Whitebridge also doesn't have a legal basis to process all the personal data in the first place, Noyb added. The company claims it processes data from publicly available sources, but "in reality, most of this data is taken from social network pages that are not indexed or found on search engines."
Complainants searched for their names on Whitebridge's website and discovered that anyone could buy a report containing their information without them being informed, Noyb said. They then filed a subject access request but received no information.
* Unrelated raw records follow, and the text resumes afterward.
-- ==== Sys2Proof/Machine/Traces.lean ====
section
/-!
DEFINITION. Tasks' ranges and dependences, and the trace unit: records, propagation, MWRITE, PROP, TRFREE and TRSTAT
(R34, R184 to R190, R195 to R207).
-/
namespace Sys2Proof.Machine

/-! ## Ranges and dependences -/

/-- A range of two words (Table 17.6): none when it breaks the table, else the range if it is valid. -/
def rangeOf (w0 w1 : Word) : Option (Option Range) :=
  let len := w1.toNat / 2 ^ 16 % 2 ^ 14
  if w0.toNat % 64 ≠ 0 then none
  else if w1.msb then
    if len = 0 then none
    else some (some ⟨w0.toNat + w1.toNat % 2 ^ 16 * 2 ^ 32, len, w1.getLsbD 30⟩)
  else if w0 = 0 ∧ w1 = 0 then some none
  else none

/-- The valid ranges of four pairs of words, none when one breaks Table 17.6. -/
def rangesOf : List Word → Option (List Range)
  | w0 :: w1 :: t =>
    match rangeOf w0 w1, rangesOf t with
    | some r, some l => some (r.toList ++ l)
    | _, _ => none
  | _ => some []

/-- Range a lies inside range b, a written one inside a written one (R34, R185). -/
def Range.inside (a b : Range) : Bool :=
  decide (b.base ≤ a.base) && decide (a.base + 64 * a.len ≤ b.base + 64 * b.len) && (b.written || !a.written)

/-- Two sets of ranges overlap where at least one is written (R34). -/
def rangesClash (a b : List Range) : Bool :=
  a.any (fun x => b.any (fun y => (x.written || y.written) && decide (x.base < y.base + 64 * y.len) &&
    decide (y.base < x.base + 64 * x.len)))

/-- A task has ended, but for its subtree. -/
def Task.isOver (t : Task) : Bool := t.phase == .ended || t.phase == .closed

/-- A task that another must wait for (R34, R250): of the same launch, with a lower key, no ancestor, its subtree not
finished, their ranges clashing; not between two blocks of the launch. -/
def Task.awaits (t u : Task) : Bool :=
  decide (t.launch = u.launch) && keyLess u.key t.key && !u.key.isPrefixOf t.key &&
    !(t.root.isSome && u.root.isSome) && rangesClash t.ranges u.ranges

/-- Every dependence of a task has cleared. -/
def State.depsClear (s : State) (t : Task) : Bool := !s.tasks.any (fun p => t.awaits p.2)

/-! ## The record of a trace -/

/-- A record with its descendants; n bounds the depth. -/
def Trace.subtree (t : Trace) : Nat → Nat → List Nat
  | 0, r => [r]
  | n + 1, r =>
    let x := t.recs.getD r {}
    r :: (x.children ++ x.oldChildren ++ x.skipped).flatMap (t.subtree n)

/-- The ancestors of a record; n bounds their number. -/
def Trace.ancestors (t : Trace) : Nat → Nat → List Nat
  | 0, _ => []
  | n + 1, r =>
    match (t.recs.getD r {}).parent with
    | some p => p :: t.ancestors n p
    | none => []

/-- A counter of Table 17.7 raised by n. -/
def bump (w : Word) (n : Nat) : Word := addSat w n

/-- The launch that runs the tasks of a trace's PROP. -/
def State.propLaunch (s : State) (k : Nat) : Option Nat :=
  (s.launches.keysWhere (fun _ l => l.prop == some k)).head?

/-- A record waits in the stale queue: stale, not running, and no ancestor of it runs or is stale (R200, R203). -/
def Trace.pending (t : Trace) (r : Nat) : Bool :=
  let x := t.recs.getD r {}
  x.stale && x.task.isNone && (t.ancestors t.recs.length r).all (fun a =>
    !(t.recs.getD a {}).stale && (t.recs.getD a {}).task.isNone)

/-- A stale record of the trace that a task or record with this key and these ranges must wait for (R202): one that waits
itself for a stale ancestor of both is none. -/
def Trace.staleBefore (t : Trace) (key : List Nat) (ranges : List Range) : Bool :=
  t.recs.any (fun p => p.2.stale && p.2.task.isNone && keyLess p.2.key key && !p.2.key.isPrefixOf key &&
    rangesClash p.2.ranges ranges &&
    !(t.ancestors t.recs.length p.1).any (fun a => (t.recs.getD a {}).stale && (t.recs.getD a {}).key.isPrefixOf key))

/-- A task of a PROP beside which another with this key and these ranges may not run (R202): an ancestor of it that has not
ended, a descendant, one with a lower key whose ranges clash, or one with a higher key that runs (R34). -/
def Task.bars (t : Task) (key : List Nat) (ranges : List Range) : Bool :=
  if t.key.isPrefixOf key then !t.isOver
  else key.isPrefixOf t.key || (rangesClash t.ranges ranges && (keyLess t.key key || t.phase == .running))

/-- A stale record may be re-executed now (R202). -/
def State.staleReady (s : State) (k r : Nat) : Bool :=
  let t := s.traces.getD k {}
  let x := t.recs.getD r {}
  t.pending r && !t.staleBefore x.key x.ranges &&
    !s.tasks.any (fun p => decide (s.propLaunch k = some p.2.launch) && p.2.bars x.key x.ranges)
Noyb purchased the complainants' reports, which contained false warnings for "sexual nudity" and "dangerous political content," matters considered specially protected sensitive data under the GDPR. The complainants were unsuccessful in having false information about themselves corrected, Noyb added.
In an email to Privacy Daily on Monday, Whitebridge said that all personal data processed by the company is collected from publicly available sources and solely for lawful, clearly defined purposes. In addition, Whitebridge said it doesn't proactively collect or store personal data and that data processing occurs "only after receiving an individual and specific client request for the preparation of a report."
In those cases, it said, only information that's already publicly available is used, such as public social media profiles, public news portals, or other open data sources. Whitebridge added that its legally required notices and policies are compliant. Moreover, it has conducted relevant personal data protection assessments to comply with the GDPR and other privacy laws.
"In light of this, we believe that the statement in the article regarding a “shady business model” and allegedly illegally collected and sold data is unfounded. We are open to constructive dialogue and are ready to further explain our processes to supervisory authorities."